Blackness overcame her, shutting down her systems and leaving only a last despairing cry to echo through her fading self:
Help me!

Sven jerked awake, heart hammering as he blinked into pitch blackness. “Cara?”

She lay in his arms, with her body pressed against his and their legs intertwined, a soft, yielding layer of moist sand beneath them. But she didn’t answer, didn’t move, barely even breathed. Her cry for help echoed in his soul, but not aloud.

“Mother
fucker,
” he grated. The words echoed in the pitch-black, bringing back the sound of stone all around him, water nearby. He didn’t need the inputs to know where he was, though: the coyote cave. He was back in his own body, out of the vision and returned to the earth plane without her, spit there by the gray vortex. Its whirling power had been incalculable, searing his veins with a strange magic that had felt like the familiar bond times a million, as if he weren’t just bonded to Mac; he had
become
Mac, if only for a moment. Even now, that same feral power expanded his senses, sharpening his instincts and making him feel like he could do anything, fight anyone… except his own fucking selfishness. Because he might have held on to her in real life, but in the vision—where she’d been depending on him to get them safely back—he’d left her behind.

He snapped the spell word to light a foxfire, and it blazed instantly, bigger and brighter than his usual, amped by the power that thrummed through the coyote cave. The ceiling had returned to its original position so the animals hung high above the coyotes, and the water had drained away, leaving just a thin river that circled around the central altar. The entrance was still sealed, though, and the magic was thick in the air, heavy and expectant. And Cara lay against him, her breathing far too slow. Her dark hair was a stark contrast against the
milk of her skin and the startling white stripe, making him think of Sleeping Beauty, poisoned apples, and evil queens. Only he was no prince, and it was going to take more than a kiss to wake her up.

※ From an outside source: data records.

-- ==== Sys2Proof/Machine/Registers.lean ====
section
/-! DEFINITION. The value each register read returns (12_layouts.md, Table 12-1; R175). Reads of WDATA are the row
WDATA_READ and have no value here; every other read has no effect but the capture of a pair's low read (R178). -/

namespace Sys2Proof.Machine

/-- A Bool as a bit. -/
def bit (b : Bool) : Nat := if b then 1 else 0

/-- The 32-bit value a pair's register holds (10.2); narrower fields read 0 in their high bits. -/
def pairValue (s : State) : Pair → Word
  | .vcount => s.app.vcount
  | .failcount => s.app.failcount
  | .dropcount => s.log.dropcount
  | .logseq => s.log.seqno
  | .ffvnum => s.app.firstfail.vnum
  | .logbase => s.log.base.setWidth 32
  | .logsize => s.log.size.setWidth 32
  | .loglevel => s.log.level.setWidth 32
  | .logwp => s.log.wp.setWidth 32
  | .logrp => s.log.rp.setWidth 32
  | .zbase => s.mem.zones[s.mem.zonesel].base.setWidth 32
  | .zlimit => s.mem.zones[s.mem.zonesel].limit.setWidth 32
  | .waddr => s.win.waddr.setWidth 32
  | .mopcount => s.win.mopCount

/-- SEQSTATE (R101, Table 12-2). -/
def seqstateValue (s : State) : HW :=
  BitVec.ofNat 16 (s.run.state.code + 8 * s.run.cause.code
    + 128 * bit (s.run.state == .running && s.app.stream == .priming)
    + 256 * bit (s.run.state == .paused && s.run.suspended.isSome)
    + 512 * s.walker.st.code + 4096 * bit s.run.drainAborted)

/-- WALKSTAT (R54): PENDING is the pending index in STALL_READY and 127 otherwise. -/
def walkstatValue (s : State) : HW :=
  let pending := match s.walker.st, s.walker.pend with
    | .stallReady, some i => i.val
    | _, _ => 127
  BitVec.ofNat 16 (s.queue.length + 16 * s.walker.stack.length + 256 * pending)

/-- LOGSTAT (R145). -/
def logstatValue (s : State) : HW :=
  BitVec.ofNat 16 (s.log.fifo.length + 32 * (writerState s).code + 128 * bit (s.run.state == .stopping))

/-- MEMSTAT (R171). -/
def memstatValue (s : State) : HW :=
  BitVec.ofNat 16 (bit s.mem.ready + 2 * s.mem.msize.toNat + 8 * s.mem.owed + 128 * bit s.mem.refmiss
    + 256 * s.mem.passover + 8192 * grantCode s.mem.grant)

/-- MOPSTAT (R186). -/
def mopstatValue (s : State) : HW :=
  BitVec.ofNat 16 (s.win.memop.code + 4 * s.win.mopLast.code + 16 * s.win.posted.length)

/-- WINERR (R177). -/
def winerrValue (s : State) : HW := BitVec.ofNat 16 (s.win.winerr.code.code + 256 * s.win.winerr.offset.toNat)

/-- SEGRDYj: bit k is the READY flag of entry 16j + k (R49). -/
def segrdyValue (s : State) (j : Nat) : HW :=
  BitVec.ofNat 16 (((List.range 16).map fun k =>
    match s.seg.entries.toList[16 * j + k]? with
    | some e => if segReady e then 2 ^ k else 0
    | none => 0).sum)

/-- PORTCFG of a port (R1). -/
def portcfgValue (c : PortCfg) : HW :=
  BitVec.ofNat 16 (bit c.enabled + 2 * c.width.code + 8 * c.kind.code + 64 * c.park.code)

/-- TRGCFG (R150). -/
def trgcfgValue (s : State) : HW :=
  BitVec.ofNat 16 ((all4.map fun j =>
    (s.trig.lines[j].mode.code + 4 * s.trig.lines[j].edge.code) * 2 ^ (4 * j.val)).sum)

/-- TRGLVL: the driven level of an output line, the board's level of an input line (R152). -/
def trglvlValue (s : State) (trgPads : BitVec 4) : HW :=
  BitVec.ofNat 16 ((all4.map fun j =>
    let level := if s.trig.lines[j].mode = .input then trgPads.getLsbD j.val else s.trig.active.getLsbD j.val
    bit level * 2 ^ j.val).sum)

/-- BPnCTL (R110). -/
def bpctlValue (b : Breakpoint) : HW :=
  BitVec.ofNat 16 (bit b.enable + 2 * bit b.segen + 4 * bit b.offen + 8 * bit b.iteren)

/-- A register of a breakpoint unit by its place in the unit. -/
def bpValue (b : Breakpoint) (k : Nat) : HW :=
  match k with
  | 0 => bpctlValue b
  | 1 => b.seg.setWidth 16
  | 2 => b.off
  | _ => b.iter.setWidth 16

/-- ZATTR of a zone (R161). -/
def zattrValue (z : Zone) : HW := BitVec.ofNat 16 (z.kind.code + 4 * bit z.wrun + 8 * bit z.enabled)

/-- EVCTL (R193). -/
def evctlValue (s : State) : HW := BitVec.ofNat 16 (bit s.ev.master + 2 * bit (irqAsserted s))

/-- The pairs in the order of their read captures. -/
def allPairs : List Pair :=
  [.vcount, .failcount, .dropcount, .logseq, .ffvnum, .logbase, .logsize, .loglevel, .logwp, .logrp, .zbase, .zlimit,
   .waddr, .mopcount]

/-- A read of either halfword of a pair: the low half of the value as it stands, the high half of the pair's read
capture (R178). -/
def readPair (s : State) (offset : BitVec 7) : Option HW :=
  allPairs.findSome? fun p =>
    if offset = pairOffset p then some (lowHalf (pairValue s p))
    else if offset = pairOffset p + 1 then some (highHalf s.win.captures[pairIndex p])
    else none

/-- A read of a register among the window's and run control's: offsets 0x00 to 0x3F that are no pair. -/
def readLow (s : State) (n : Nat) : HW :=
  if n = 0x00 then 0x3C40#16
  else if n = 0x01 then 0x0100#16
  else if n = 0x02 then s.win.cmd
  else if n = 0x03 then BitVec.ofNat 16 s.win.cmdstat.code
  else if n = 0x04 then s.win.cmdres
  else if n < 0x0B then s.win.carg.toList.getD (n - 5) 0
  else if n = 0x0B then winerrValue s
  else if n = 0x0C then s.ev.flags.setWidth 16
  else if n = 0x0D then s.ev.enables.setWidth 16
  else if n = 0x0E then evctlValue s
  else if n = 0x13 then BitVec.ofNat 16 (bit s.win.stride)
  else if n = 0x14 then mopstatValue s
  else if n = 0x18 then seqstateValue s
  else if n = 0x19 then walkstatValue s
  else if n = 0x1A then BitVec.ofNat 16 s.run.fault.code.code
  else if n = 0x1B then s.run.fault.pos.seg.setWidth 16
  else if n = 0x1C then s.run.fault.pos.off
  else if n = 0x1D then s.run.fault.pos.iter.setWidth 16
  else if n = 0x1E then s.run.fault.pos.pass
  else if n = 0x24 then s.app.firstfail.tags.seg.setWidth 16
  else if n = 0x25 then s.app.firstfail.tags.off
  else if n = 0x26 then s.app.firstfail.tags.iter.setWidth 16
  else if n = 0x27 then s.app.firstfail.tags.pass
  else if n = 0x2A then s.app.passdone.seg.setWidth 16
  else if n = 0x2B then s.app.passdone.iter.setWidth 16
  else if n = 0x2C then s.app.passdone.pass
  else if n = 0x30 then s.seg.startseg.setWidth 16
  else if n = 0x31 then BitVec.ofNat 16 s.run.armcfg.val
  else if n = 0x32 then s.run.starveto
  else if n = 0x33 then BitVec.ofNat 16 (bit s.run.failPause)
  else if n = 0x34 then s.run.faillimit
  else if 0x38 ≤ n ∧ n < 0x3C then bpValue s.run.bp[0] (n - 0x38)
  else if 0x3C ≤ n ∧ n < 0x40 then bpValue s.run.bp[1] (n - 0x3C)
  else 0

/-- A read of a register at offsets 0x40 to 0x7F that is no pair. -/
def readHigh (s : State) (pads : Vector HW 4) (trgPads : BitVec 4) (n : Nat) : HW :=
  if n < 0x4C then s.seg.stage.toList.getD (n - 0x40) 0
  else if n < 0x50 then segrdyValue s (n - 0x4C)
  else if n = 0x50 then s.seg.lastrel.setWidth 16
  else if 0x54 ≤ n ∧ n < 0x58 then (s.ports.cfg.toList.map portcfgValue).getD (n - 0x54) 0
  else if 0x58 ≤ n ∧ n < 0x5C then pads.toList.getD (n - 0x58) 0
  else if n = 0x5C then BitVec.ofNat 16 s.tsets.sel.val
  else if n = 0x5D then s.tsets.sets[s.tsets.sel].per
  else if n = 0x5E then s.tsets.sets[s.tsets.sel].drv
  else if n = 0x5F then s.tsets.sets[s.tsets.sel].stb
  else if n = 0x60 then trgcfgValue s
  else if n = 0x61 then s.trig.latch.setWidth 16
  else if n = 0x62 then trglvlValue s trgPads
  else if n = 0x72 then logstatValue s
  else if n = 0x74 then BitVec.ofNat 16 s.mem.zonesel.val
  else if n = 0x79 then zattrValue s.mem.zones[s.mem.zonesel]
  else if n = 0x7A then s.mem.refint
  else if n = 0x7B then memstatValue s
  else 0

/-- The value a read of an offset returns, with the levels the board presents at the port pads and the trigger pads
(R8, R152). There is none while RESET_N is low, when the window does not respond and PINVAL cannot be read (R8, R190),
and none for WDATA, whose read is a row of its own. An unassigned offset reads 0 (R177). -/
def readRegister (s : State) (pads : Vector HW 4) (trgPads : BitVec 4) (offset : BitVec 7) : Option HW :=
  if s.resetLow ∨ offset = 0x12 then none
  else match readPair s offset with
    | some v => some v
    | none =>
      if offset.toNat < 0x40 then some (readLow s offset.toNat) else some (readHigh s pads trgPads offset.toNat)

end Sys2Proof.Machine
end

Pulse thudding, hoping like hell this would work, he went for his knife, cut his palm, and let the blood fall to the sand as he whispered, “
Pasaj och
.”

There was a burning in his blood, a jolt in his soul, and the wild magic snapped and snarled within him. But there was no sense of movement, no mist, no vision. Instead of jacking in this time, he stayed stubbornly inside a body that suddenly seemed not to fit quite right. And instead of calling her back or sending him into the barrier after her, the spell called something else instead. Sparks kindled in his gut and his blood heated, and he was suddenly so very aware of her curves, and the way they fit somehow despite their differences.

Her breath feathered across his throat, bringing a low growl from the gray fog inside him—one that shimmered to life as thought-glyphs:
Want. Take
. It wasn’t Mac’s inner voice, though; it was his own. And although he’d told himself a thousand times why he couldn’t take what he wanted, he couldn’t remember any of the reasons right then; he could only wrap her tighter in his arms, pull her closer to his body, and ride the fierce surge of possessiveness that suddenly burned in his veins. His senses heightened and his skin grew sensitive as his cock hardened and the urge to mate took hold. He wanted to have her, hold her, bury himself inside her. He wanted to feel her clawing at his back, wanted to hear the sounds she made when she came. And then he wanted to come himself, lose himself inside her and steep his scent into her pores, marking her as his own.

Don’t. It’s sex magic
. The words seemed strange, as if coming in an unfamiliar language from a part of himself that was so much smaller and less important than the flames that raced through him, a mix of power and desire, and the sharp ache that came with having denied himself for so long.

“No, damn it.” He wasn’t going there, didn’t dare even touch the fringes of the electricity that sparked between them. She was magic, power, glory, and goodness all wrapped up in a tiny yet perfect body, but he knew better than to even take a taste, not knowing whether he would be able to force himself to pull back and not take it too far. She was his weakness, after all.